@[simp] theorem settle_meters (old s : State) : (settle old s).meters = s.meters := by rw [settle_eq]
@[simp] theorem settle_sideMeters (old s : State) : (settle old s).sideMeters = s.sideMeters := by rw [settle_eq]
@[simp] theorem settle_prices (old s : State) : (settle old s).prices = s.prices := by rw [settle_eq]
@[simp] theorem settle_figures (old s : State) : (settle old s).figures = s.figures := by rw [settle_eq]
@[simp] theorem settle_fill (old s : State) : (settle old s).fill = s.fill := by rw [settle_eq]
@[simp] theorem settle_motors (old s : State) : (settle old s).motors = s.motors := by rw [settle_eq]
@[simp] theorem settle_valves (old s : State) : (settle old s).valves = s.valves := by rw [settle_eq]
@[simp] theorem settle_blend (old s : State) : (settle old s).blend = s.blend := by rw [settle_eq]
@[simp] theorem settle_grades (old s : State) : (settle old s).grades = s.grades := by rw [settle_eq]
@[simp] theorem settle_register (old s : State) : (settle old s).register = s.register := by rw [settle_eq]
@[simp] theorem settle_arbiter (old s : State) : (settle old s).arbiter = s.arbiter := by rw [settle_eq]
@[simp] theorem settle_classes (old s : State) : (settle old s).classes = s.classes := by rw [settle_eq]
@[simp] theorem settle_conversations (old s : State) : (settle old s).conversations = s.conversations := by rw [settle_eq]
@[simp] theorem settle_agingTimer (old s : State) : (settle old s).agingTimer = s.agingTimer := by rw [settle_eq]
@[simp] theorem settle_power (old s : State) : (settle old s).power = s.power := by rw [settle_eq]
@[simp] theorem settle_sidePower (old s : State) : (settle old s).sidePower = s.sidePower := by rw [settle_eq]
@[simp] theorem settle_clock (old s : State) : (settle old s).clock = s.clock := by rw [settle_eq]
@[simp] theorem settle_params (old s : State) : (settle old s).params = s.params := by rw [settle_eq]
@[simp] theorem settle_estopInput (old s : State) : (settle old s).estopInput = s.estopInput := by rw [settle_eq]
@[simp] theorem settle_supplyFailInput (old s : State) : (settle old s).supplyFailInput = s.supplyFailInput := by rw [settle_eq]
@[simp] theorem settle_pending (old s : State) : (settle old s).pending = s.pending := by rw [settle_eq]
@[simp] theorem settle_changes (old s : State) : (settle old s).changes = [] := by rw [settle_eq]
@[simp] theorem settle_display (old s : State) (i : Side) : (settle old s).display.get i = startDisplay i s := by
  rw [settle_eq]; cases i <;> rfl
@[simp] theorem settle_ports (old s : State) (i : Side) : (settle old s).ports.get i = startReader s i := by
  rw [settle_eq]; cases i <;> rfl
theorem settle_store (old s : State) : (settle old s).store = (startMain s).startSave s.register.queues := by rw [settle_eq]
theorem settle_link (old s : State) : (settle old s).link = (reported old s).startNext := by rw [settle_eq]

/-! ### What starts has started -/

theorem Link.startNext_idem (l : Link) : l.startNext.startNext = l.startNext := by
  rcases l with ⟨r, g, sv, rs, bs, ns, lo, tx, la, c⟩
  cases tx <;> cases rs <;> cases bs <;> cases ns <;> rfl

──────────

WHAT YOU ARE ASKED TO DO: Every entry above must be reproduced exactly.

RESPONSE FOR THIS EXERCISE:
@[simp] theorem settle_meters (old s : State) : (settle old s).meters = s.meters := by rw [settle_eq]
@[simp] theorem settle_sideMeters (old s : State) : (settle old s).sideMeters = s.sideMeters := by rw [settle_eq]
@[simp] theorem settle_prices (old s : State) : (settle old s).prices = s.prices := by rw [settle_eq]
@[simp] theorem settle_figures (old s : State) : (settle old s).figures = s.figures := by rw [settle_eq]
@[simp] theorem settle_fill (old s : State) : (settle old s).fill = s.fill := by rw [settle_eq]
@[simp] theorem settle_motors (old s : State) : (settle old s).motors = s.motors := by rw [settle_eq]
@[simp] theorem settle_valves (old s : State) : (settle old s).valves = s.valves := by rw [settle_eq]
@[simp] theorem settle_blend (old s : State) : (settle old s).blend = s.blend := by rw [settle_eq]
@[simp] theorem settle_grades (old s : State) : (settle old s).grades = s.grades := by rw [settle_eq]
@[simp] theorem settle_register (old s : State) : (settle old s).register = s.register := by rw [settle_eq]
@[simp] theorem settle_arbiter (old s : State) : (settle old s).arbiter = s.arbiter := by rw [settle_eq]
@[simp] theorem settle_classes (old s : State) : (settle old s).classes = s.classes := by rw [settle_eq]
@[simp] theorem settle_conversations (old s : State) : (settle old s).conversations = s.conversations := by rw [settle_eq]
@[simp] theorem settle_agingTimer (old s : State) : (settle old s).agingTimer = s.agingTimer := by rw [settle_eq]
@[simp] theorem settle_power (old s : State) : (settle old s).power = s.power := by rw [settle_eq]
@[simp] theorem settle_sidePower (old s : State) : (settle old s).sidePower = s.sidePower := by rw [settle_eq]
@[simp] theorem settle_clock (old s : State) : (settle old s).clock = s.clock := by rw [settle_eq]
@[simp] theorem settle_params (old s : State) : (settle old s).params = s.params := by rw [settle_eq]
@[simp] theorem settle_estopInput (old s : State) : (settle old s).estopInput = s.estopInput := by rw [settle_eq]
@[simp] theorem settle_supplyFailInput (old s : State) : (settle old s).supplyFailInput = s.supplyFailInput := by rw [settle_eq]
@[simp] theorem settle_pending (old s : State) : (settle old s).pending = s.pending := by rw [settle_eq]
@[simp] theorem settle_changes (old s : State) : (settle old s).changes = [] := by rw [settle_eq]
@[simp] theorem settle_display (old s : State) (i : Side) : (settle old s).display.get i = startDisplay i s := by
  rw [settle_eq]; cases i <;> rfl
@[simp] theorem settle_ports (old s : State) (i : Side) : (settle old s).ports.get i = startReader s i := by
  rw [settle_eq]; cases i <;> rfl
theorem settle_store (old s : State) : (settle old s).store = (startMain s).startSave s.register.queues := by rw [settle_eq]
theorem settle_link (old s : State) : (settle old s).link = (reported old s).startNext := by rw [settle_eq]

/-! ### What starts has started -/

theorem Link.startNext_idem (l : Link) : l.startNext.startNext = l.startNext := by
  rcases l with ⟨r, g, sv, rs, bs, ns, lo, tx, la, c⟩
  cases tx <;> cases rs <;> cases bs <;> cases ns <;> rfl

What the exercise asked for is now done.